And Then You Die by Michael Dibdin **.5
Raven Black by Ann Cleeves ****.5
Blood of the Wicked by Leighton Gage ****.5
Collusion by Stuart Neville ****.5
London Boulevard by Ken Bruen ****
A Brief History of Neoliberalism by David Harvey ****

Wednesday, December 29, 2010

Review of A Brief History of Neoliberalism by David Harvey (Oxford University Press, 2005)

A brief review to go with a brief history. I read this book a couple of weeks ago on my trip to London. David Harvey, one of the world’s leading social scientists, details the dominant political ideology shaping a number of Western countries, with its tentacles ever more influencing the political and economic relations of just about all countries as they become bound up in the global markets and global forms of economic governance such as the IMF and World Bank. At its heart, neoliberalism promotes the logic of the free market; that the state is inherently inefficient and ineffective and that services (such as health care, education and social services) are best delivered through the market and so should therefore be deregulated and privatized. Harvey explains:

‘Neoliberalism is in the first instance a theory of political economic practices that proposes that human well-being can be advanced by liberating individual entrepreneurial freedoms and skills within an institutional framework characterised by strong property rights, free markets, and free trade.

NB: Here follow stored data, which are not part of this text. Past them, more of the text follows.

-- ==== Sys2Proof/Proofs/Effects.lean ====
section
/-! PROOFS. What one command can do, and what everything at the ports keeps where serving a request keeps it. -/

namespace Sys2Proof.Machine

open Sys2Proof

variable {R : State → State → Prop} {s t : State}

/-! ### Bytes written, requests taken and served (R156 to R159, R172) -/

/-- A relation that composes, and that a written port, a written store and a served request fall under. -/
structure PortSafe (R : State → State → Prop) : Prop where
  refl  : ∀ s, R s s
  trans : ∀ {s u t}, R s u → R u t → R s t
  port  : ∀ p f s, R s (State.modPort s p f)
  store : ∀ r s, R s { s with store := r }
  serve : ∀ k p body s, R s (serve k p body s).1

namespace PortSafe

theorem foldl (h : PortSafe R) {α : Type} {f : State → α → State} (each : ∀ s x, R s (f s x)) (l : List α) (s : State) :
    R s (l.foldl f s) := by
  induction l generalizing s with
  | nil => exact h.refl s
  | cons x xs ih => exact h.trans (each s x) (ih _)

theorem placeReply (h : PortSafe R) (p : Port) (kind : Byte) (x : Served) : R x.1 (placeReply p kind x) := by
  rcases x with ⟨v, _ | r⟩
  · exact h.refl v
  · exact h.port p (fun q => (q.place kind r).release v.clock.ms) v

theorem serveRequest (h : PortSafe R) (p : Port) (kind : Byte) (body : List Byte) (s : State) :
    R s (serveRequest p kind body s).1 := by
  unfold Machine.serveRequest
  split
  · exact h.serve _ p body s
  · exact h.refl s

theorem servePending (h : PortSafe R) (p : Port) (s : State) : R s (servePending p s) := by
  unfold Machine.servePending
  split
  · exact h.trans (h.serveRequest p _ _ s) (h.placeReply p _ _)
  · exact h.refl s

theorem assemble (h : PortSafe R) (p : Port) (x : Byte) (s : State) : R s (assemble p x s) := by
  unfold Machine.assemble takeRequest; dsimp only
  split
  · exact h.trans (h.port p _ s) (h.trans (h.port p _ _) (h.servePending p _))
  · exact h.port p _ s

theorem writeByte (h : PortSafe R) (p : Port) (x : Byte) (s : State) : R s (writeByte p x s) := by
  unfold Machine.writeByte
  split
  · exact h.port p _ s
  · exact h.port p _ s
  · exact h.assemble p x s
  · exact h.port p _ s

theorem writeBytes (h : PortSafe R) (p : Port) (l : List Byte) (s : State) : R s (writeBytes p l s) :=
  h.foldl (fun s' x => h.writeByte p x s') l s

theorem answerAct (h : PortSafe R) (op : StoreOp) (s : State) : R s (answerAct op s) := by
  unfold Machine.answerAct
  split
  · exact h.placeReply .S _ (s, some _)
  · exact h.refl s

theorem serveWaiting (h : PortSafe R) (s : State) (p : Port) : R s (serveWaiting s p) := by
  unfold Machine.serveWaiting
  split
  · exact h.servePending p s
  · exact h.refl s

theorem completeStore (h : PortSafe R) (op : StoreOp) (s : State) : R s (completeStore op s) :=
  h.trans (h.store s.store.finishOp s) (h.trans (h.answerAct op _) (h.foldl h.serveWaiting allPorts _))

end PortSafe

/-! ### The effects of commands -/

/-- What happens in the event of an expired timer, or of the end of an exchange, where that is due in state `s`. -/
inductive Expires (s : State) : (State → State) → Prop where
  | holding (runs : s.sup.holdTimer.isSome = true) : Expires s endHolding
  | room (i : ApId) (x : Slot) (e : Nat) (held : (s.ap i).slate.room = some x) (ends : x.expiry = some e) :
      Expires s (expireRoom i x e)
  | quiet (b : Branch) : Expires s fun v => (v.modBranch b fun r => { r with quiet := none }).owe b
  | gap (b : Branch) : Expires s fun v => (v.modBranch b fun r => { r with gapTimer := none }).owe b
  | inrush (i : ApId) (starting : (s.ap i).state = .starting) : Expires s (toRunning i)
  | travel (i : ApId) (driving : (s.ap i).state.driving = true) : Expires s (halt i .timeout)
  | settle (i : ApId) (settling : (s.ap i).state = .settling) :
      Expires s fun v => (settled i v).owe (v.ap i).fix.branch
  | retry (i : ApId) (waits : (s.ap i).state = .retryWait) : Expires s (toRest i)
  | warn (z : ZoneId) (runs : (s.zones.warnings[z]).timer.isSome = true) : Expires s (endWarning z)
  | contact (i : ApId) (runs : (s.ap i).node.contactTimer.isSome = true) : Expires s (nodeTimeout i)
  | exchange (f : InFlight) (reply : List Byte) (runs : s.link.inFlight = some f) : Expires s (complete f reply)
  | debounce (runs : s.fire.debounce.isSome = true) : Expires s debounced

/-- What a command can do in state `s`. -/
inductive Effect (s : State) : State → Prop where
  | nothing : Effect s s
  | por (cmsn : Bool) : Effect s (hardReset .por cmsn .none none s)
  | pinReset (cmsn : Bool) : Effect s (hardReset .pin cmsn s.fe.word.sticky s.sup.trigger s)
  | pulse : Effect s { s with
      fe := if s.fe.count < 2000 then { s.fe with count := s.fe.count + 1 } else { s.fe with saturated := true } }
  | boundary (vane : Byte) (rain rainok : Bool) :
      Effect s (finish true s (gustUpdate (frontEndStages vane rain rainok (beginBoundary vane rain rainok s))))
  | expiry (f : State → State) (n : Nat) (h : Expires s f) : Effect s (event f (s.advanceTo n))
  | advisory (d : Advisory) (held : s.sup.advisory = some d) :
      Effect s (changeAdvisory none (s.advanceTo (d.expiry * 1000)))
  | slot (free : s.link.inFlight = none) : Effect s (startSlot s)
  | line : Effect s { s with
      pins.alarm := !s.pins.alarm, fire.debounce := some (s.clock.ms + Config.debounceMs) }
  | read (p : Port) : Effect s (readByte p s)
  | hold (p : Port) (x : Strobe) (pending : (s.port p).state = .pending) : Effect s (s.modPort p fun r => r.hold x)
  | endHeld (p : Port) : Effect s (s.modPort p PortRec.endHeld)
  | portGap (p : Port) (n : Nat) (assembling : (s.port p).state = .assembling) :
      Effect s ((s.advanceTo n).modPort p PortRec.expireGap)
  | bytes (p : Port) (l : List Byte) : Effect s (writeBytes p l s)
  | stored (op : StoreOp) (busy : s.store.op = some op) : Effect s (completeStore op (s.advanceTo op.due))

theorem Effect.ite {q : Prop} [Decidable q] {u v : State} (h : q → Effect s u) (g : ¬ q → Effect s v) :
    Effect s (if q then u else v) := by
  split
  · exact h ‹_›
  · exact g ‹_›

/-- Every command has one of these effects. -/
theorem exec_effect {c : Instr} (h : exec c s = .next t) : Effect s t := by
  cases c
  case por cmsn => obtain rfl := next_inj h; exact .por cmsn
  case pinReset cmsn => obtain rfl := next_inj h; exact .pinReset cmsn
  case anemoPulse => obtain rfl := next_inj h; exact .pulse
  case secondBoundary => obtain rfl := next_inj h; exact .boundary _ _ _
  case holdTimerExpiry =>
    simp only [exec, execHoldTimerExpiry] at h
    split at h <;> obtain rfl := next_inj h
    · next e => exact .expiry _ _ (.holding (by rw [e]; rfl))
    · exact .nothing
  case advisoryExpiry =>
    simp only [exec, execAdvisoryExpiry] at h
    split at h <;> obtain rfl := next_inj h
    · next d held => exact .advisory d held
    · exact .nothing
  case roomExpiry a =>
    simp only [exec, execRoomExpiry, roomTimer] at h
    split at h <;> obtain rfl := next_inj h
    · next x e timer =>
      split at timer
      · next held =>
        obtain ⟨e', ends, pair⟩ := Option.map_eq_some_iff.1 timer
        cases pair
        exact .expiry _ _ (.room a x e held ends)
      · cases timer
    · exact .nothing
  case quietTimerExpiry b =>
    simp only [exec, execQuietTimerExpiry] at h
    split at h <;> obtain rfl := next_inj h
    · exact .expiry _ _ (.quiet b)
    · exact .nothing
  case branchGapTimerExpiry b =>
    simp only [exec, execBranchGapTimerExpiry] at h
    split at h <;> obtain rfl := next_inj h
    · exact .expiry _ _ (.gap b)
    · exact .nothing
  case inrushTimerExpiry a =>
    simp only [exec, execInrushTimerExpiry] at h
    split at h <;> obtain rfl := next_inj h
    · next st _ => exact .expiry _ _ (.inrush a st)
    · exact .nothing
  case travelTimerExpiry a =>
    simp only [exec, execTravelTimerExpiry, travelTimer] at h
    split at h <;> obtain rfl := next_inj h
    · next timer =>
      split at timer
      · next dr => exact .expiry _ _ (.travel a dr)
      · cases timer
    · exact .nothing
  case settleTimerExpiry a =>
    simp only [exec, execSettleTimerExpiry] at h
    split at h <;> obtain rfl := next_inj h
    · next st _ => exact .expiry _ _ (.settle a st)
    · exact .nothing
  case retryTimerExpiry a =>
    simp only [exec, execRetryTimerExpiry] at h
    split at h <;> obtain rfl := next_inj h
    · next st _ => exact .expiry _ _ (.retry a st)
    · exact .nothing
  case warnTimerExpiry z =>
    simp only [exec, execWarnTimerExpiry] at h
    split at h <;> obtain rfl := next_inj h
    · next e => exact .expiry _ _ (.warn z (by rw [e]; rfl))
    · exact .nothing
  case contactTimerExpiry a =>
    simp only [exec, execContactTimerExpiry] at h
    split at h <;> obtain rfl := next_inj h
    · next e => exact .expiry _ _ (.contact a (by rw [e]; rfl))
    · exact .nothing
  case linkSlotStart =>
    simp only [exec, execLinkSlotStart] at h
    split at h <;> obtain rfl := next_inj h
    · exact .nothing
    · next free => exact .slot free
  case exchangeCompleted reply =>
    simp only [exec, execExchangeCompleted] at h
    split at h <;> obtain rfl := next_inj h
    · next f runs => exact .expiry _ _ (.exchange f reply runs)
    · exact .nothing
  case alarmLineChange => obtain rfl := next_inj h; exact .line
  case debounceTimerExpiry =>
    simp only [exec, execDebounceTimerExpiry] at h
    split at h <;> obtain rfl := next_inj h
    · next e => exact .expiry _ _ (.debounce (by rw [e]; rfl))
    · exact .nothing
  case requestByteWrite p csN x =>
    obtain rfl := next_inj h
    exact .ite (fun _ => .nothing) fun _ => .bytes p [x]
  case statusWrite => obtain rfl := next_inj h; exact .nothing
  case replyByteRead p csN =>
    obtain rfl := next_inj h
    exact .ite (fun _ => .nothing) fun _ => .read p
  case waitHoldOff p x =>
    obtain rfl := next_inj h
    exact .ite (fun pending => .hold p x pending) fun _ => .nothing
  case heldStrobeEnd p => obtain rfl := next_inj h; exact .endHeld p
  case portGapTimerExpiry p =>
    simp only [exec, execPortGapTimerExpiry] at h
    split at h <;> obtain rfl := next_inj h
    · next assembling _ => exact .portGap p _ assembling
    · exact .nothing
  case storeOperationComplete =>
    simp only [exec, execStoreOperationComplete] at h
    split at h <;> obtain rfl := next_inj h
    · next op busy => exact .stored op busy
    · exact .nothing
  all_goals obtain rfl := next_inj h; exact .bytes _ _

end Sys2Proof.Machine

end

The role of the state is to create and preserve an institutional framework appropriate to such practice. The state has to guarantee, for example, the quality and integrity of money. It must also set up those military, defence, police, and legal structures required to secure private property rights and to guarantee, by force if necessary, the proper functioning of markets. Furthermore, if markets do not exist (in areas such as land, water, education, health care, social security, or environmental pollution) then they must be created, by state action if necessary. But beyond these tasks the state should not venture.’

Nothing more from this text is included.